## THE RECORDS
########
-- ==== Sys2Proof/Tests/Slice0.lean ====
section
/-! SUPPORT. Our own tests. The expected results are the vectors of 95_test_vectors.md (their ids stand beside the tests)
and words written out from the encodings of 30_encoding.md; the second half holds a witness for the hypotheses of every
statement that has some. -/

namespace Sys2Proof.Tests

open Sys2Proof Sys2Proof.Machine Sys2Proof.Safety

/-! ## Helpers -/

/-- The core of "How to read a vector": constructed, loaded, and the opcode at `0x200`. -/
def loaded (op : Word) : State := State.reset.withFetchWord 16 op.toNat

/-- The same with the opcode at `pc`. -/
def loadedAt (pc op : Word) : State := ({ State.reset with pc := pc }).withFetchWord 16 op.toNat

/-- A view of the state after a step that raised no error. -/
def after {α : Type} (s : State) (view : State → α) : Option α :=
  match step s with
  | .next t => some (view t)
  | .fault _ => none
  | .refused _ => none

/-- The error of a step, and a view of the state it leaves. -/
def errorOf {α : Type} (s : State) (view : State → α) : Option (Error × α) :=
  match step s with
  | .fault (.error e t) => some (e, view t)
  | .fault .notReady => none
  | .fault .halted => none
  | .next _ => none
  | .refused _ => none

/-- Hold a key in the coming step. -/
def hold (k : Option KeyCode) (s : State) : State := { s with keyInputs := [k] }

/-- Decide the next free byte. -/
def drawing (b : Byte) (s : State) : State := { s with rndInputs := [b] }

/-- Set `I`. -/
def index (a : Word) (s : State) : State := { s with I := a }

/-- Set a stack of `n` equal entries. -/
def stacked (n : Nat) (s : State) : State := { s with stack := List.replicate n 0x202#16, sp := BitVec.ofNat 8 n }

/-! ## Well-formedness -/

/-- R146: a height of 16 rows is refused, 15 is accepted. -/
theorem test_wellFormed_draw : (Instr.draw 0 0 16).wellFormed = false ∧ (Instr.draw 0 0 15).wellFormed = true := by
  decide

/-! ## Decoding (vectors T-DEC-1 to T-DEC-62) -/

theorem test_decode_family0 :
    decode 0x00E0#16 = .valid .clearScreen ∧ decode 0x00EE#16 = .valid .ret ∧
    decode 0x0000#16 = .invalid 0x0000#16 ∧ decode 0x00E1#16 = .invalid 0x00E1#16 ∧
    decode 0x0123#16 = .invalid 0x0123#16 := by decide

theorem test_decode_addresses :
    decode 0x10E0#16 = .valid (.jump 0x0E0) ∧ decode 0x2FFF#16 = .valid (.call 0xFFF) ∧
    decode 0xA123#16 = .valid (.loadI 0x123) ∧ decode 0xBFFF#16 = .valid (.jumpAdd 0xFFF) := by decide

theorem test_decode_bytes :
    decode 0x3A12#16 = .valid (.skipEqualByte 10 0x12) ∧ decode 0x4F00#16 = .valid (.skipNotEqualByte 15 0x00) ∧
    decode 0x6A2F#16 = .valid (.loadByte 10 0x2F) ∧ decode 0x7001#16 = .valid (.addByte 0 0x01) ∧
    decode 0xC0FF#16 = .valid (.random 0 0xFF) := by decide

theorem test_decode_register_skips :
    decode 0x5120#16 = .valid (.skipEqualReg 1 2) ∧ decode 0x9AB0#16 = .valid (.skipNotEqualReg 10 11) ∧
    decode 0x512F#16 = .invalid 0x512F#16 ∧ decode 0x9AB1#16 = .invalid 0x9AB1#16 := by decide

theorem test_decode_family8_low :
    decode 0x8AB0#16 = .valid (.loadReg 10 11) ∧ decode 0x8AB1#16 = .valid (.or 10 11) ∧
    decode 0x8AB2#16 = .valid (.and 10 11) ∧ decode 0x8AB3#16 = .valid (.xor 10 11) ∧
    decode 0x8AB4#16 = .valid (.addReg 10 11) := by decide

theorem test_decode_family8_high :
    decode 0x8AB5#16 = .valid (.subReg 10 11) ∧ decode 0x8AB6#16 = .valid (.shiftRight 10 11) ∧
    decode 0x8AB7#16 = .valid (.subN 10 11) ∧ decode 0x8ABE#16 = .valid (.shiftLeft 10 11) ∧
    decode 0x8AB8#16 = .invalid 0x8AB8#16 ∧ decode 0x8ABF#16 = .invalid 0x8ABF#16 := by decide

theorem test_decode_draw :
    decode 0xD000#16 = .valid (.draw 0 0 0) ∧ decode 0xDABF#16 = .valid (.draw 10 11 15) := by decide

theorem test_decode_keys :
    decode 0xE19E#16 = .valid (.skipKey 1) ∧ decode 0xE1A1#16 = .valid (.skipNotKey 1) ∧
    decode 0xE19F#16 = .invalid 0xE19F#16 ∧ decode 0xF10A#16 = .valid (.waitKey 1) := by decide

theorem test_decode_timers :
    decode 0xF007#16 = .valid (.getDelay 0) ∧ decode 0xF215#16 = .valid (.setDelay 2) ∧
    decode 0xF318#16 = .valid (.setSound 3) := by decide

theorem test_decode_index :
    decode 0xF41E#16 = .valid (.addI 4) ∧ decode 0xF529#16 = .valid (.setISprite 5) ∧
    decode 0xF633#16 = .valid (.storeBCD 6) ∧ decode 0xF755#16 = .valid (.storeRegI 7) ∧
    decode 0xF865#16 = .valid (.loadRegI 8) ∧ decode 0xF175#16 = .invalid 0xF175#16 ∧
    decode 0xFFFF#16 = .invalid 0xFFFF#16 := by decide

/-- R51: the table word's high byte is the byte at the lower address. -/
theorem test_decode_table_word :
    decodeTableWord 16 0x1234 = some (.jump 0x234) ∧ (loaded 0x1234).mem.readBytes 0x200 2 = [0x12, 0x34] := by decide

/-! ## Fetch and the step frame -/

/-- T-FETCH-1, T-FETCH-2. -/
theorem test_fetch_big_endian :
    after (loaded 0x1234) (·.pc) = some 0x0234 ∧ after (loaded 0x3412) (·.pc) = some 0x0202 := by decide

/-- T-FETCH-3. -/
theorem test_fetch_below_origin :
    errorOf { loaded 0x6001 with pc := 0x1FF, DT := 5 } (fun t => (t.pc, t.DT, t.halted)) =
      some (.addressOutOfBounds 0x1FF, 0x1FF, 5, true) := by decide

/-- T-FETCH-5, T-FETCH-6. -/
theorem test_fetch_limit :
    after (loadedAt 0xFFE 0x6001) (fun t => (t.pc, t.reg 0)) = some (0x1000, 1) ∧
    errorOf { loaded 0x6001 with pc := 0xFFF } (·.pc) = some (.addressOutOfBounds 0xFFF, 0xFFF) := by decide

/-- T-FETCH-9, T-FETCH-11. -/
theorem test_timers_tick :
    after { loaded 0x6001 with DT := 2, ST := 1 } (fun t => (t.DT, t.ST)) = some (1, 0) ∧
    errorOf { loaded 0x0000 with DT := 9 } (fun t => (t.pc, t.DT, t.halted)) =
      some (.invalidInstruction 0, 0x202, 8, true) := by decide

/-- R39, R40: no step before a load, none after an error. -/
theorem test_step_blocked :
    step State.reset = .fault .notReady ∧ step { loaded 0x6001 with halted := true } = .fault .halted := ⟨rfl, rfl⟩

/-! ## Load, arithmetic, logic, shift, random -/

/-- T-ALU-1, T-ALU-2. -/
theorem test_loadByte :
    after (loaded 0x6A2F) (·.reg 10) = some 0x2F ∧ after (loaded 0x6F80) (·.reg 15) = some 0x80 := by decide

/-- T-ALU-3, T-ALU-8, T-ALU-10. -/
theorem test_addByte_carry :
    after ((loaded 0x7302).setReg 3 0xFF) (fun t => (t.reg 3, t.reg 15)) = some (1, 1) ∧
    after ((loaded 0x73FF).setReg 3 0x01) (fun t => (t.reg 3, t.reg 15)) = some (0, 1) ∧
    after ((loaded 0x7F01).setReg 15 0xFF) (·.reg 15) = some 1 := by decide

/-- T-ALU-4, T-ALU-9. -/
theorem test_addByte_draws_flag :
    after (drawing 0xC3 (((loaded 0x7305).setReg 3 0x10).setReg 15 0x55)) (fun t => (t.reg 3, t.reg 15)) =
      some (0x15, 0xC3) ∧
    after (drawing 0x07 ((loaded 0x73FE).setReg 3 0x01)) (fun t => (t.reg 3, t.reg 15)) = some (0xFF, 7) := by decide

/-- T-ALU-12. -/
theorem test_loadReg : after ((loaded 0x8120).setReg 2 0x77) (·.reg 1) = some 0x77 := by decide

/-- T-ALU-13. -/
theorem test_or :
    after ((((loaded 0x8121).setReg 1 0x0F).setReg 2 0xF0).setReg 15 1) (fun t => (t.reg 1, t.reg 15)) =
      some (0xFF, 1) := by decide

/-- T-ALU-14. -/
theorem test_and : after (((loaded 0x8122).setReg 1 0x3C).setReg 2 0x0F) (·.reg 1) = some 0x0C := by decide

/-- T-ALU-14a, T-ALU-14b. -/
theorem test_xor :
    after (((loaded 0x8123).setReg 1 0xFF).setReg 2 0x0F) (·.reg 1) = some 0xF0 ∧
    after ((loaded 0x8113).setReg 1 0xA5) (·.reg 1) = some 0 := by decide

/-- T-ALU-15, T-ALU-16 (source example S4), T-ALU-18. -/
theorem test_addReg :
    after (((loaded 0x8124).setReg 1 250).setReg 2 10) (fun t => (t.reg 1, t.reg 15)) = some (4, 1) ∧
    after ((((loaded 0x8124).setReg 1 10).setReg 2 20).setReg 15 1) (fun t => (t.reg 1, t.reg 15)) = some (30, 0) ∧
    after ((((loaded 0x8124).setReg 1 0xFF).setReg 2 0).setReg 15 1) (·.reg 15) = some 0 := by decide

/-- T-ALU-20, T-ALU-21. -/
theorem test_addReg_flag_register :
    after (((loaded 0x83F4).setReg 3 5).setReg 15 1) (fun t => (t.reg 3, t.reg 15)) = some (6, 0) ∧
    after (((loaded 0x8F14).setReg 15 0xF0).setReg 1 0x20) (·.reg 15) = some 1 := by decide

/-- T-ALU-23, T-ALU-24 (source example S5), T-ALU-25. -/
theorem test_subReg :
    after (((loaded 0x8125).setReg 1 5).setReg 2 10) (fun t => (t.reg 1, t.reg 15)) = some (251, 1) ∧
    after ((((loaded 0x8125).setReg 1 10).setReg 2 5).setReg 15 1) (fun t => (t.reg 1, t.reg 15)) = some (5, 0) ∧
    after ((((loaded 0x8125).setReg 1 7).setReg 2 7).setReg 15 1) (fun t => (t.reg 1, t.reg 15)) = some (0, 0) := by
  decide

/-- R111: 10 - 5 by SubN with the operands exchanged. -/
theorem test_subN :
    after ((((loaded 0x8127).setReg 1 5).setReg 2 10).setReg 15 1) (fun t => (t.reg 1, t.reg 15)) = some (5, 0) ∧
    after (((loaded 0x8127).setReg 1 10).setReg 2 5) (fun t => (t.reg 1, t.reg 15)) = some (251, 1) := by decide

/-- R110: the tested bit is bit 0, `V[y]` is not read. -/
theorem test_shiftRight :
    after ((((loaded 0x8426).setReg 4 0xFE).setReg 2 0x55).setReg 15 1) (fun t => (t.reg 4, t.reg 15)) =
      some (0x7F, 0) ∧
    after ((loaded 0x8406).setReg 4 0x01) (fun t => (t.reg 4, t.reg 15)) = some (0, 1) := by decide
########
## TASK DETAILS
Looking at the entries above, count the lines that hold the string "random" and reply with the count alone.

## ANSWER AREA
2